Sunday, 17 April 2016

Environmental history workshop

The environmental history group I started has developed a life of its own. I had suggested visiting the Edinburgh Room of the central library as a starting point for sources, and Rynagh, following up this suggestion, got talking to the librarian Carol who suggested we come for a workshop.

I'd been working in Stirling on the day, so I dashed in to find everyone looking at a selection of old books. I was fascinated by the nineteenth-century "Flora of Edinburgh" - how would it compare to the current official list of flowers for Edinburgh? But the most exciting thing was the old maps:


We also got to explore behind the scenes, always fun in a library, especially one with the typical collage-style building of Edinburgh institutions, with bits dating from different eras patched together in strange refurbishments.


It was also fun to be reminded how rapidly the world has changed.

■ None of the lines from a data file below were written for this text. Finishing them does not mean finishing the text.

theorem execStandstillCurrent_leaves (k : Fin 4) (s : State) :
    LeavesOut [.fresh, .nor, .img, .led, .pgr, .rdg, .cpr, .pwr, .gtr] s (execStandstillCurrent k s) := by
  unfold execStandstillCurrent; exact leavesOut_next (ridgeRow_leaves fun u => (standstillOpen_leaves u _).step rfl .refl)

theorem execStandstillClearCourse_leaves (k : Fin 4) (s : State) :
    LeavesOut [.fresh, .nor, .img, .led, .pgr, .rdg, .cpr, .pwr, .gtr] s (execStandstillClearCourse k s) := by
  unfold execStandstillClearCourse; exact leavesOut_next (ridgeRow_leaves fun u => (holdClear_leaves u _).step rfl .refl)

theorem execWeld_leaves (k : Fin 4) (s : State) :
    LeavesOut [.fresh, .nor, .img, .led, .pgr, .rdg, .cpr, .pwr, .gtr] s (execWeld k s) := by
  unfold execWeld; exact leavesOut_next (ridgeRow_leaves fun u => (weldLock_leaves u _).step rfl .refl)

theorem execPrechargeCooldownExpiry_leaves (k : Fin 4) (s : State) :
    LeavesOut [.fresh, .nor, .img, .led, .pgr, .rdg, .cpr, .pwr, .gtr] s (execPrechargeCooldownExpiry k s) := by
  unfold execPrechargeCooldownExpiry; exact leavesOut_next (ridgeRow_leaves fun u => (cooldownEnd_leaves u _).step rfl .refl)

theorem execWearOverrideExpiry_leaves (k : Fin 4) (s : State) :
    LeavesOut [.fresh, .nor, .img, .led, .pgr, .rdg, .cpr, .pwr, .gtr] s (execWearOverrideExpiry k s) := by
  unfold execWearOverrideExpiry; exact leavesOut_next (ridgeRow_leaves fun u => (overrideEnd_leaves u _).step rfl .refl)

theorem execLockoutResetWindowExpiry_leaves (s : State) :
    LeavesOut [.rdg] s (execLockoutResetWindowExpiry s) := by
  unfold execLockoutResetWindowExpiry
  with_reducible repeat' first
    | exact Leaves.refl | apply leavesOut_next | refine (resetWindowEnd_leaves _).step rfl ?_

theorem execThermalStopOpening_leaves (k : Fin 4) (s : State) :
    LeavesOut [.fresh, .nor, .img, .led, .pgr, .rdg, .cpr, .pwr, .gtr] s (execThermalStopOpening k s) := by
  unfold execThermalStopOpening; exact leavesOut_next (ridgeRow_leaves fun u => (thermalOpen_leaves u _).step rfl .refl)

/-! ## RidgeOrders -/

theorem sparEvents_leaves (s : State) (w : Word) : Leaves [.fresh, .rdg, .spar, .gtr] s (sparEvents s w) := by
  unfold sparEvents
  with_reducible repeat' first
    | exact Leaves.refl | (apply Leaves.forEach; intro u a) | refine (logEv_leaves _ _ _ _).step rfl ?_
    | refine leaves_rdg_spar rfl ?_

theorem toPrecharge_leaves (s : State) (k : Nat) :
    Leaves [.fresh, .led, .rdg, .cpr, .gtr] s (toPrecharge s k) := by
  unfold toPrecharge
  with_reducible repeat' first
    | exact Leaves.refl | refine (enterStr_leaves _ _ _ _ _ _ _).step rfl ?_
    | refine (modStr_leaves _ _ _).step rfl ?_ | apply Leaves.ite | (apply Leaves.forEach; intro u a)
    | refine (ledgerDue_leaves _ _).step rfl ?_ | refine leaves_led rfl ?_

theorem answerOrder_leaves (s : State) (o : Order) (rs : List OrderResult) (win : Nat) :
    Leaves [.rdg, .hst] s (answerOrder s o rs win) := by
  unfold answerOrder
  with_reducible repeat' first
    | exact Leaves.refl | split | (apply Leaves.forEach; intro u a) | apply Leaves.ite
    | refine (modStr_leaves _ _ _).step rfl ?_ | refine leaves_hst rfl ?_ | refine leaves_rdg rfl ?_

theorem besideRow_leaves (s : State) (os : List Order) (k : Nat) : Leaves [.rdg] s (besideRow s os k) := by
  unfold besideRow; dsimp only
  with_reducible repeat' first
    | exact Leaves.refl | split | apply Leaves.ite | refine (modStr_leaves _ _ _).step rfl ?_
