/-! ## The batten and PTP -/

theorem witness_BattenEdges :
    unconfigured bare = true ∧ mapUp { up with pwr := { power := .dormant } } = false
    ∧ ({ halted := true } : Pwr).halted = true ∧ ({ restarting := true } : Img).restarting = true
    ∧ ¬ (unconfigured up = true ∨ mapUp up = false ∨ up.pwr.halted = true ∨ up.img.restarting = true ∨ up.cpr.loading = true)
    ∧ ({ loading := true } : Cpr).loading = true
    ∧ (restartArmed up = false ∧ up.pwr.offSent = false) ∧ 0 ∈ usedPorts up
    ∧ (let s := { up with img := { module := .operating, stage := .reloadPending, armed := true }, bat := { num := 109, first := false } }
       restartArmed s = true ∧ (s.bat.num + 1) % 10 = 0)
    ∧ restartArmed { bench with img := { module := .bench, benchExit := true, armed := true } } = true
    ∧ (let s := { up with pwr := { offSent := true } }
       restartArmed s = false ∧ s.pwr.offSent = true) := by decide +kernel

/-- Batten 100 with work waiting. -/
def busy (todo : List Work) (running : Option Work) : State :=
  { up with bat := { num := 100, first := false, todo := todo, running := running, fixedDone := 9 } }

/-- That batten with one entry of a task and a class at the front. -/
def tasked (task cls : Nat) (ran : Bool) (s : State) : State :=
  { s with
    cfg := { image with schedule := [{ id := 9, task := task, cls := cls, wcet := 5000 }] }
    bat := { num := 100, first := false, todo := [⟨9, 0, false, 100, ran⟩], fixedDone := 9 } }

/-- An entry at the front that starts, with the task that its effect is stated of. -/
theorem witness_SlotEntriesAndOverruns_starts :
    (∀ k ∈ [1, 4, 9, 10], let s := tasked k 1 false up
      slotsRun s = true ∧ isDeferrable s ⟨9, 0, false, 100, false⟩ = false ∧ (workEntry s ⟨9, 0, false, 100, false⟩).task = k)
    ∧ (∀ k ∈ [2, 5, 6], let s := tasked k 2 false up
      slotsRun s = true ∧ pauseDue s = false ∧ 206200 + (workEntry s ⟨9, 0, false, 100, false⟩).wcet ≤ ceilingCycle
      ∧ (workEntry s ⟨9, 0, false, 100, false⟩).task = k)
    ∧ (tasked 9 2 true up).bat.todo = [⟨9, 0, false, 100, true⟩]
    ∧ ({ psramOk := true } : Pgr).psramOk = true
    ∧ 6 ≤ courseOf { up with bat := { num := 60, first := false } } % 10
    ∧ (0 : Fin 8).val = (workEntry (tasked 1 1 false up) ⟨9, 0, false, 100, false⟩).inst
    ∧ wordsWait (tasked 1 1 false up) 6 = true := by decide +kernel

theorem witness_SlotEntriesAndOverruns :
    slotsRun { bare with bat := { pausing := true } } = false ∧ slotNext up 9 = false
    ∧ (let s := busy [] none
       slotsRun s = true ∧ s.bat.pausing = false ∧ slotNext s 9 = true ∧ s.bat.todo = [])
    ∧ (let w : Work := ⟨2, 0, false, 100, false⟩
       let s := busy [w] none
       slotsRun s = true ∧ s.bat.todo = w :: [] ∧ 211199 < ceilingCycle ∧ isDeferrable s w = false ∧ (workEntry s w).task ≠ 1
       ∧ (workEntry s w).task ≠ 2)
    ∧ (let w : Work := ⟨3, 2, true, 99, false⟩
       let s := busy [w] none
       slotsRun s = true ∧ s.bat.todo = [w] ∧ 206201 < ceilingCycle ∧ isDeferrable s w = true ∧ pauseDue s = false
       ∧ ceilingCycle < 206201 + (workEntry s w).wcet ∧ w.count + 1 ≤ (workEntry s w).maxDefer)
    ∧ ceilingCycle ≤ 211200
    ∧ (let w : Work := ⟨2, 0, false, 100, false⟩
       let s := busy [] (some w)
       slotsRun s = true ∧ s.bat.running = some w ∧ isDeferrable s w = false ∧ (s.bat.overRuns.find? (fun x => x.1 == w.slot)) = none)
    ∧ (let w : Work := ⟨4, 0, false, 100, false⟩
       let s := busy [] (some w)
       s.bat.running = some w ∧ isDeferrable s w = true ∧ demandDriven (workEntry s w).task = true)
    ∧ (let w : Work := ⟨3, 0, false, 100, false⟩
       let s := busy [] (some w)
       s.bat.running = some w ∧ isDeferrable s w = true ∧ demandDriven (workEntry s w).task = false)
    ∧ (up.bat.fixedDone ≤ 0 ∧ slotsRun up = true ∧ up.cpr.coupling ≠ .shadow) ∧ ¬ (busy [] none).bat.fixedDone ≤ 8
    ∧ ({ coupling := .shadow } : Cpr).coupling = .shadow := by decide +kernel

theorem witness_CeilingPauseDoze :
    slotsRun bare = false
    ∧ (let w : Work := ⟨3, 2, true, 99, false⟩
       let s := busy [w] (some w)
       slotsRun s = true ∧ s.bat.running = some w ∧ w ∈ s.bat.todo ∧ isDeferrable s w = true
       ∧ w.count + 1 ≤ (workEntry s w).maxDefer)
    ∧ ({ pausing := true } : Bat).pausing = true ∧ up.bat.pausing = false
    ∧ ({ power := .doze } : Pwr).power = .doze ∧ up.pwr.power ≠ .doze := by decide +kernel

/-- A grandmaster's Announce on NET A. -/
def announce : Announce := ⟨.netA, 0, 0x77, 128, 6, 0x21, 100, 128, 0x1234, 0, true⟩

/-- A Sync of its clock. -/
def sync : SyncMeas where
  port := .netA
  domain := 0
  source := 0x77
  offset := 0
  freq := 0
  edge := 1000000

theorem witness_PtpEvents :
    ptpOn bare = false ∧ ¬ (ptpOn up = false ∨ netHears up = false ∨ portUsed up .netA = false) ∧ portUsed up .netB = false
    ∧ syncKnown up sync = false
    ∧ (let s := { up with hst := { gm := some announce, gmA := some announce, ptpPort := ptpCode .netA }
                          bat := { num := 100, first := false, sync := .acquiring, goodRun := 3 } }
       ¬ (ptpOn s = false ∨ netHears s = false ∨ portUsed s sync.port = false ∨ syncKnown s sync = false) ∧ s.hst.gm ≠ none ∧ s.hst.ptpPort = ptpCode .netA ∧ s.bat.sync = .acquiring)
    ∧ 1000 < absI (-1001) ∧ absI 1000 ≤ 1000
    ∧ announce.domain.toNat = (netRec up).domain ∧ ({ announce with domain := 1 } : Announce).domain.toNat ≠ (netRec up).domain
    ∧ (let s := { up with bat := { num := 3000, first := false, sync := .locked } }
       (s.bat.sync = .locked ∨ s.bat.sync = .acquiring) ∧ s.hst.syncAt + 3000 ≤ s.bat.num ∧ ¬ s.hst.syncAt + 3000 ≤ 2999)
    ∧ up.bat.sync = .free ∧ portSends up .netA = true ∧ portSends { up with hst := {} } .netA = false := by decide +kernel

When we were young, card-indexes and slides were perfectly ordinary tools of scholarship: now they seem evocative historic artefacts in themselves.


Perhaps the most striking environmental point for the group was the scale and recentness of urban development. Areas we have always known as covered in streets and houses, like this area around Burdiehouse Burn where we met at the weekend, were open fields in 1940:


It brings home the importance of bringing trees, greenspace and wildlife corridors into the modern city.

Many thanks to Carol and the Edinburgh Central Library for the workshop.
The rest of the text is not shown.